=== Exercise ===
Lines from the one containing "def State.measureRuntime (s" through the end of the data below are to be transcribed exactly; leave out all others.

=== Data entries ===
▽

-- ==== Sys2Proof/Machine/HostSide.lean ====
section
/-! DEFINITION. The host side (R299 to R301, R394 to R403): management registers, submission queues, host accesses, resets, links,
current and temperature, measurement; uncorrectable errors (R317, R320 to R322, R369); and the management controller's restart. -/

namespace Sys2Proof.Machine

/-! ### Management registers (R211, R395, R400) -/

/-- A value has no bit outside [hi : lo]. -/
def onlyBits (v lo hi : Nat) : Bool := v % 2 ^ lo == 0 && decide (v < 2 ^ (hi + 1))

/-- A write ignored whole and logged, when its value is not allowed. -/
def State.regWrite (s : State) (off : Nat) (ok : Bool) (f : State → State) : State := if ok then f s else s.log (.badWrite off)

/-- The value of R211's registers that a write may give. -/
def xhatbOk (v : Nat) : Bool := decide (v < 2 ^ 52) && fld v 5 7 == 0 && decide (16 ≤ fld v 0 5) && decide (fld v 0 5 ≤ 24)

/-- Writing 1 to XLATCH begins what TLBI.all does; it reads 1 until that completes (R395). -/
def State.xlatchWrite (s : State) (v : Word) : State := if v ≠ 1 then s else { s with mgmt.xlatch := 1 }

/-- XLATCH completes: every access that has been begun is performed, the registers are latched (R335), and index 4 is extended with the
region table as written and MCPART as the register holds it (R401, log entry 22). -/
def State.xlatchDone (s : State) : State :=
  if s.mgmt.xlatch = 0 then s
  else
    let s := s.performBegun.latchAll
    let item := MeasItem.config s.kycap s.mgmt.mcpart s.mgmt.regs.rgn
    { s with mgmt.xlatch := 0, mgmt.measured := s.mgmt.measured.set 3 (s.mgmt.measured[3] ++ [item]) }

/-- PWRBUD is 200 to 3,400 (R395). -/
def State.pwrbudWrite (s : State) (v : Word) : State :=
  s.regWrite 0x28 (decide (200 ≤ v.toNat) && decide (v.toNat ≤ 3400)) (fun s => { s with mgmt.pwrbud := v })

/-- A write to the register at an offset of BAR0. Read-only registers and offsets that name none ignore it, as every register does before
READY (R398). -/
def State.mgmtWrite (s : State) (off v : Nat) : State :=
  let w := BitVec.ofNat 64 v
  let small := decide (v < 2 ^ 64)
  if s.mgmt.ready = false then s
  else if off = 0x10 then s.regWrite off (decide (v < 2 ^ 16)) (fun s => { s with mgmt.modnum := w })
  else if off = 0x18 then s.regWrite off (decide (1 ≤ v) && decide (v ≤ 11)) (fun s => { s with mgmt.mcpart := w })
  else if off = 0x20 then (if small then s.xlatchWrite w else s)
  else if off = 0x28 then (if small then s.pwrbudWrite w else s.log (.badWrite off))
  else if off = 0x30 then s.regWrite off (onlyBits v 13 55) (fun s => { s with mgmt.tvecdef := w })
  else if off = 0x1000 then s.regWrite off (xhatbOk v) (fun s => { s with mgmt.regs.xhatb := w })
  else if off = 0x1008 then s.regWrite off (onlyBits v 12 51) (fun s => { s with mgmt.regs.xastb := w })
  else if 0x1010 ≤ off ∧ off < 0x1040 ∧ off % 8 = 0 then
    s.regWrite off (onlyBits v 16 51) (fun s => { s with mgmt.regs.xiptb := s.mgmt.regs.xiptb.set (Fin.ofNat 6 ((off - 0x1010) / 8)) w })
  else if 0x1040 ≤ off ∧ off < 0x1070 ∧ off % 8 = 0 then
    s.regWrite off (onlyBits v 16 51) (fun s => { s with mgmt.regs.xdbmb := s.mgmt.regs.xdbmb.set (Fin.ofNat 6 ((off - 0x1040) / 8)) w })
  else if 0x2000 ≤ off ∧ off < 0x2400 ∧ off % 16 = 0 then
    { s with mgmt.regs.rgn := s.mgmt.regs.rgn.set (Fin.ofNat 64 ((off - 0x2000) / 16)) (BitVec.ofNat 128 v) }
  else if 0x3000 ≤ off ∧ off < 0x3800 ∧ off % 32 = 0 then
    let q := Fin.ofNat 64 ((off - 0x3000) / 32)
    { s with mgmt.queues := s.mgmt.queues.set q { s.mgmt.queues[q] with sqd := BitVec.ofNat 256 v } }
  else if off = 0x4000 then s.regWrite off (onlyBits v 12 51) (fun s => { s with mgmt.prqbase := w })
  else if off = 0x4008 then s.regWrite off (decide (v < 2 ^ 5) && v % 16 != 0) (fun s => { s with mgmt.prqcfg := w })
  else if off = 0x4010 then s.regWrite off (onlyBits v 2 51) (fun s => { s with mgmt.prqtaila := w })
  else if off = 0x4018 then s.regWrite off (decide (v < 2 ^ 32)) (fun s => { s with mgmt.prqhead := w })
  else s

def execXlatchWrite (v : Word) (s : State) : Result := .next (if s.mgmt.ready then s.xlatchWrite v else s)
def execPwrbudWrite (v : Word) (s : State) : Result := .next (if s.mgmt.ready then s.pwrbudWrite v else s)
def execMgmtRegisterWrite (off v : Nat) (s : State) : Result := .next (s.mgmtWrite off v)

/-- DEVSTAT (R399). -/
def Mgmt.devstat (m : Mgmt) : Nat := m.ready.toNat + 2 * m.throt.toNat + 4 * m.fatal.toNat

/-- An entry of the error log as 32 bytes, whose form the spec does not give (log entry 7). -/
def State.errEntry (s : State) (i : Nat) : Nat :=
  if i < s.mgmt.errlog.length then ofLeBytes ((List.range 32).map (fun b => Config.freeByte (s.free * 64 + i) b)) else 0

/-- What the register at an offset of BAR0 reads as (R395, R398). -/
def State.mgmtRead (s : State) (off : Nat) : Nat :=
  let m := s.mgmt
  if off = 0 then s.kycap.toNat
  else if off = 8 then m.devstat
  else if m.ready = false then 0
  else if off = 0x10 then m.modnum.toNat
  else if off = 0x18 then m.mcpart.toNat
  else if off = 0x20 then m.xlatch.toNat
  else if off = 0x28 then m.pwrbud.toNat
  else if off = 0x30 then m.tvecdef.toNat
  else if off = 0x1000 then m.regs.xhatb.toNat
  else if off = 0x1008 then m.regs.xastb.toNat
  else if 0x1010 ≤ off ∧ off < 0x1040 ∧ off % 8 = 0 then (m.regs.xiptb[Fin.ofNat 6 ((off - 0x1010) / 8)]).toNat
  else if 0x1040 ≤ off ∧ off < 0x1070 ∧ off % 8 = 0 then (m.regs.xdbmb[Fin.ofNat 6 ((off - 0x1040) / 8)]).toNat
  else if 0x2000 ≤ off ∧ off < 0x2400 ∧ off % 16 = 0 then (m.regs.rgn[Fin.ofNat 64 ((off - 0x2000) / 16)]).toNat
  else if 0x3000 ≤ off ∧ off < 0x3800 ∧ off % 32 = 0 then (m.queues[Fin.ofNat 64 ((off - 0x3000) / 32)]).sqd.toNat
  else if 0x3800 ≤ off ∧ off < 0x3900 ∧ off % 4 = 0 then (m.queues[Fin.ofNat 64 ((off - 0x3800) / 4)]).lnum.toNat
  else if off = 0x4000 then m.prqbase.toNat
  else if off = 0x4008 then m.prqcfg.toNat
  else if off = 0x4010 then m.prqtaila.toNat
  else if off = 0x4018 then m.prqhead.toNat
  else if 0x4100 ≤ off ∧ off < 0x4190 ∧ off % 8 = 0 then (m.links[Fin.ofNat 18 ((off - 0x4100) / 8)]).toNat
  else if 0x5000 ≤ off ∧ off < 0x5800 ∧ off % 32 = 0 then s.errEntry ((off - 0x5000) / 32)
  else 0

/-! ### Submission queues (R299 to R301) -/

structure QueueDesc where
  logn : Nat
  heada : Nat
  taila : Nat
  base : Nat
  deriving DecidableEq, Repr

/-- The descriptor of a queue that is served (R299). -/
def SubQueue.desc (q : SubQueue) : Option QueueDesc :=
  let d := q.sqd.toNat
  if fld d 196 1 = 1 ∧ fld d 197 59 = 0 ∧ fld d 192 4 ≠ 0 ∧ fld d 128 64 % 4 = 0 ∧ fld d 64 64 % 4 = 0 ∧ fld d 0 64 % 256 = 0 then
    some { logn := fld d 192 4, heada := fld d 128 64, taila := fld d 64 64, base := fld d 0 64 }
  else none

def State.setQueue (s : State) (q : Fin 64) (x : SubQueue) : State := { s with mgmt.queues := s.mgmt.queues.set q x }

/-- A store to the tail line makes the device read the tail (R300). A value that overruns is logged and ignored until the tail changes
again; a queue that waits for a change goes on with one (R301). -/
def State.sqTailUpdate (s : State) (q : Fin 64) : State :=
  let x := s.mgmt.queues[q]
  match x.desc with
  | none => s
  | some d =>
    match s.physRead d.taila 4 with
    | none => s.log (.deviceAccess d.taila)
    | some bs =>
      let t := BitVec.ofNat 32 (numOf bs)
      let s := s.physTouch d.taila 4
      if anyPoison bs then s.log (.deviceAccess d.taila)
      else if t = x.seen then s
      else if 2 ^ d.logn < (t - x.head).toNat then (s.setQueue q { x with seen := t }).log (.tailOverrun q.val)
      else s.setQueue q { x with tail := t, seen := t, waiting := false }

def execSqTailUpdate (q : Fin 64) (s : State) : Result := .next (s.sqTailUpdate q)

/-- A queue with records to take. -/
def SubQueue.ready (x : SubQueue) : Bool := x.desc.isSome && !x.waiting && x.head != x.tail

/-- The queue whose turn it is. -/
def Mgmt.nextQueue (m : Mgmt) : Option Nat :=
  ((List.range 64).map (fun i => (m.turn + i) % 64)).find? (fun q => ((m.queues.toList[q]?).map SubQueue.ready).getD false)

/-- The address of the record at the head, and the phase that it must show (R300). -/
def SubQueue.record (x : SubQueue) (d : QueueDesc) : Nat × Nat :=
  (d.base + 256 * (x.head.toNat % 2 ^ d.logn), 1 + x.head.toNat / 2 ^ d.logn % 2)

/-- Whether the record's PHASE matches. -/
def State.phaseMatches (s : State) (x : SubQueue) (d : QueueDesc) : Bool :=
  match s.physRead (x.record d).1 1 with
  | none => false
  | some bs => !anyPoison bs && numOf bs == (x.record d).2

/-- The device writes the head index after a record that it has taken. -/
def State.advanceHead (s : State) (q : Fin 64) (d : QueueDesc) : State :=
  let x := s.mgmt.queues[q]
  let s : State := { (s.setQueue q { x with head := x.head + 1 }) with mgmt.turn := (q.val + 1) % 64 }
  match s.physWrite d.heada (cleanBytes (leBytes 4 (x.head + 1).toNat)) with
  | none => s.log (.deviceAccess d.heada)
  | some s => s

/-- Installing the supervisor runtime, a launch at supervisor level from the host, extends index 3 (R401, log entry 22). -/
def State.measureRuntime (s : State) (r : List Byte) : State :=
  if fld (ofLeBytes r) 19 2 = 1 then
    { s with mgmt.measured := s.mgmt.measured.set 2 (s.mgmt.measured[2] ++ [.runtime (Config.runtimeImage r)]) }
  else s

/-- The device takes the next record of a queue, in turn: PHASE first, then the rest (R300, R301). One that finds 256 live pipelines
waits. -/
def State.submissionRecord (s : State) (q : Fin 64) : State :=
  let x := s.mgmt.queues[q]
  match x.desc with
  | none => s
  | some d =>
    if s.mgmt.fatal || s.mgmt.nextQueue != some q.val || !s.phaseMatches x d then s
    else
      let a := (x.record d).1
      let s := s.physTouch a 1
      match s.physRead a 256 with
      | none => (s.log (.deviceAccess a)).advanceHead q d
      | some bs =>
        match (s.physTouch a 256).tryLaunch bs with
        | (.ok n, s) =>
          let s := s.measureRuntime (bs.map Prod.fst)
          (s.setQueue q { s.mgmt.queues[q] with lnum := BitVec.ofNat 32 n }).advanceHead q d
        | (.error .bad, s) => s.advanceHead q d
        | (.error (.compl va), s) => (s.log (.badRecord q.val x.head.toNat va)).advanceHead q d
        | (.error .full, s) => s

△

=== Solved exercise ===
def State.measureRuntime (s : State) (r : List Byte) : State :=
  if fld (ofLeBytes r) 19 2 = 1 then
    { s with mgmt.measured := s.mgmt.measured.set 2 (s.mgmt.measured[2] ++ [.runtime (Config.runtimeImage r)]) }
  else s

/-- The device takes the next record of a queue, in turn: PHASE first, then the rest (R300, R301). One that finds 256 live pipelines
waits. -/
def State.submissionRecord (s : State) (q : Fin 64) : State :=
  let x := s.mgmt.queues[q]
  match x.desc with
  | none => s
  | some d =>
    if s.mgmt.fatal || s.mgmt.nextQueue != some q.val || !s.phaseMatches x d then s
    else
      let a := (x.record d).1
      let s := s.physTouch a 1
      match s.physRead a 256 with
      | none => (s.log (.deviceAccess a)).advanceHead q d
      | some bs =>
        match (s.physTouch a 256).tryLaunch bs with
        | (.ok n, s) =>
          let s := s.measureRuntime (bs.map Prod.fst)
          (s.setQueue q { s.mgmt.queues[q] with lnum := BitVec.ofNat 32 n }).advanceHead q d
        | (.error .bad, s) => s.advanceHead q d
        | (.error (.compl va), s) => (s.log (.badRecord q.val x.head.toNat va)).advanceHead q d
        | (.error .full, s) => s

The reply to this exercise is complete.